┌─ THE DATA

/-! ## State.modPhys changes `groves` only -/

@[simp] theorem State.modPhys_fuses (s : State) (n p : Nat) (g : Phys → Phys) : (s.modPhys n p g).fuses = s.fuses := rfl
@[simp] theorem State.modPhys_flash (s : State) (n p : Nat) (g : Phys → Phys) : (s.modPhys n p g).flash = s.flash := rfl
@[simp] theorem State.modPhys_clk (s : State) (n p : Nat) (g : Phys → Phys) : (s.modPhys n p g).clk = s.clk := rfl
@[simp] theorem State.modPhys_power (s : State) (n p : Nat) (g : Phys → Phys) : (s.modPhys n p g).power = s.power := rfl
@[simp] theorem State.modPhys_boot (s : State) (n p : Nat) (g : Phys → Phys) : (s.modPhys n p g).boot = s.boot := rfl
@[simp] theorem State.modPhys_host (s : State) (n p : Nat) (g : Phys → Phys) : (s.modPhys n p g).host = s.host := rfl
@[simp] theorem State.modPhys_work (s : State) (n p : Nat) (g : Phys → Phys) : (s.modPhys n p g).work = s.work := rfl
@[simp] theorem State.modPhys_nextWid (s : State) (n p : Nat) (g : Phys → Phys) : (s.modPhys n p g).nextWid = s.nextWid := rfl
@[simp] theorem State.modPhys_img (s : State) (n p : Nat) (g : Phys → Phys) : (s.modPhys n p g).img = s.img := rfl
@[simp] theorem State.modPhys_waybill (s : State) (n p : Nat) (g : Phys → Phys) : (s.modPhys n p g).waybill = s.waybill := rfl
@[simp] theorem State.modPhys_mem (s : State) (n p : Nat) (g : Phys → Phys) : (s.modPhys n p g).mem = s.mem := rfl
@[simp] theorem State.modPhys_sleeper (s : State) (n p : Nat) (g : Phys → Phys) : (s.modPhys n p g).sleeper = s.sleeper := rfl
@[simp] theorem State.modPhys_tt (s : State) (n p : Nat) (g : Phys → Phys) : (s.modPhys n p g).tt = s.tt := rfl
@[simp] theorem State.modPhys_ddr (s : State) (n p : Nat) (g : Phys → Phys) : (s.modPhys n p g).ddr = s.ddr := rfl
@[simp] theorem State.modPhys_rail (s : State) (n p : Nat) (g : Phys → Phys) : (s.modPhys n p g).rail = s.rail := rfl
@[simp] theorem State.modPhys_rc (s : State) (n p : Nat) (g : Phys → Phys) : (s.modPhys n p g).rc = s.rc := rfl
@[simp] theorem State.modPhys_ho (s : State) (n p : Nat) (g : Phys → Phys) : (s.modPhys n p g).ho = s.ho := rfl
@[simp] theorem State.modPhys_cs (s : State) (n p : Nat) (g : Phys → Phys) : (s.modPhys n p g).cs = s.cs := rfl
@[simp] theorem State.modPhys_ft (s : State) (n p : Nat) (g : Phys → Phys) : (s.modPhys n p g).ft = s.ft := rfl
@[simp] theorem State.modPhys_tn (s : State) (n p : Nat) (g : Phys → Phys) : (s.modPhys n p g).tn = s.tn := rfl
@[simp] theorem State.modPhys_trust (s : State) (n p : Nat) (g : Phys → Phys) : (s.modPhys n p g).trust = s.trust := rfl
@[simp] theorem State.modPhys_free (s : State) (n p : Nat) (g : Phys → Phys) : (s.modPhys n p g).free = s.free := rfl
@[simp] theorem State.modPhys_out (s : State) (n p : Nat) (g : Phys → Phys) : (s.modPhys n p g).out = s.out := rfl
@[simp] theorem State.modPhys_pending (s : State) (n p : Nat) (g : Phys → Phys) : (s.modPhys n p g).pending = s.pending := rfl

/-! ## State.modChain changes `waybill` only -/

@[simp] theorem State.modChain_fuses (s : State) (p : Nat) (g : Chain → Chain) : (s.modChain p g).fuses = s.fuses := rfl
@[simp] theorem State.modChain_flash (s : State) (p : Nat) (g : Chain → Chain) : (s.modChain p g).flash = s.flash := rfl
@[simp] theorem State.modChain_clk (s : State) (p : Nat) (g : Chain → Chain) : (s.modChain p g).clk = s.clk := rfl
@[simp] theorem State.modChain_power (s : State) (p : Nat) (g : Chain → Chain) : (s.modChain p g).power = s.power := rfl
@[simp] theorem State.modChain_boot (s : State) (p : Nat) (g : Chain → Chain) : (s.modChain p g).boot = s.boot := rfl
@[simp] theorem State.modChain_host (s : State) (p : Nat) (g : Chain → Chain) : (s.modChain p g).host = s.host := rfl
@[simp] theorem State.modChain_work (s : State) (p : Nat) (g : Chain → Chain) : (s.modChain p g).work = s.work := rfl
@[simp] theorem State.modChain_nextWid (s : State) (p : Nat) (g : Chain → Chain) : (s.modChain p g).nextWid = s.nextWid := rfl
@[simp] theorem State.modChain_img (s : State) (p : Nat) (g : Chain → Chain) : (s.modChain p g).img = s.img := rfl
@[simp] theorem State.modChain_groves (s : State) (p : Nat) (g : Chain → Chain) : (s.modChain p g).groves = s.groves := rfl
@[simp] theorem State.modChain_mem (s : State) (p : Nat) (g : Chain → Chain) : (s.modChain p g).mem = s.mem := rfl
@[simp] theorem State.modChain_sleeper (s : State) (p : Nat) (g : Chain → Chain) : (s.modChain p g).sleeper = s.sleeper := rfl
@[simp] theorem State.modChain_tt (s : State) (p : Nat) (g : Chain → Chain) : (s.modChain p g).tt = s.tt := rfl
@[simp] theorem State.modChain_ddr (s : State) (p : Nat) (g : Chain → Chain) : (s.modChain p g).ddr = s.ddr := rfl
@[simp] theorem State.modChain_rail (s : State) (p : Nat) (g : Chain → Chain) : (s.modChain p g).rail = s.rail := rfl
@[simp] theorem State.modChain_rc (s : State) (p : Nat) (g : Chain → Chain) : (s.modChain p g).rc = s.rc := rfl
@[simp] theorem State.modChain_ho (s : State) (p : Nat) (g : Chain → Chain) : (s.modChain p g).ho = s.ho := rfl
@[simp] theorem State.modChain_cs (s : State) (p : Nat) (g : Chain → Chain) : (s.modChain p g).cs = s.cs := rfl
@[simp] theorem State.modChain_ft (s : State) (p : Nat) (g : Chain → Chain) : (s.modChain p g).ft = s.ft := rfl
@[simp] theorem State.modChain_tn (s : State) (p : Nat) (g : Chain → Chain) : (s.modChain p g).tn = s.tn := rfl
@[simp] theorem State.modChain_trust (s : State) (p : Nat) (g : Chain → Chain) : (s.modChain p g).trust = s.trust := rfl
@[simp] theorem State.modChain_free (s : State) (p : Nat) (g : Chain → Chain) : (s.modChain p g).free = s.free := rfl
@[simp] theorem State.modChain_out (s : State) (p : Nat) (g : Chain → Chain) : (s.modChain p g).out = s.out := rfl
@[simp] theorem State.modChain_pending (s : State) (p : Nat) (g : Chain → Chain) : (s.modChain p g).pending = s.pending := rfl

└─

Lines from the start of the material above through the line containing "(s.modPhys n p g).flash = s.flash := rfl" are to be duplicated exactly, and only those.

**RESULT OF THE EXERCISE:**
/-! ## State.modPhys changes `groves` only -/

@[simp] theorem State.modPhys_fuses (s : State) (n p : Nat) (g : Phys → Phys) : (s.modPhys n p g).fuses = s.fuses := rfl
@[simp] theorem State.modPhys_flash (s : State) (n p : Nat) (g : Phys → Phys) : (s.modPhys n p g).flash = s.flash := rfl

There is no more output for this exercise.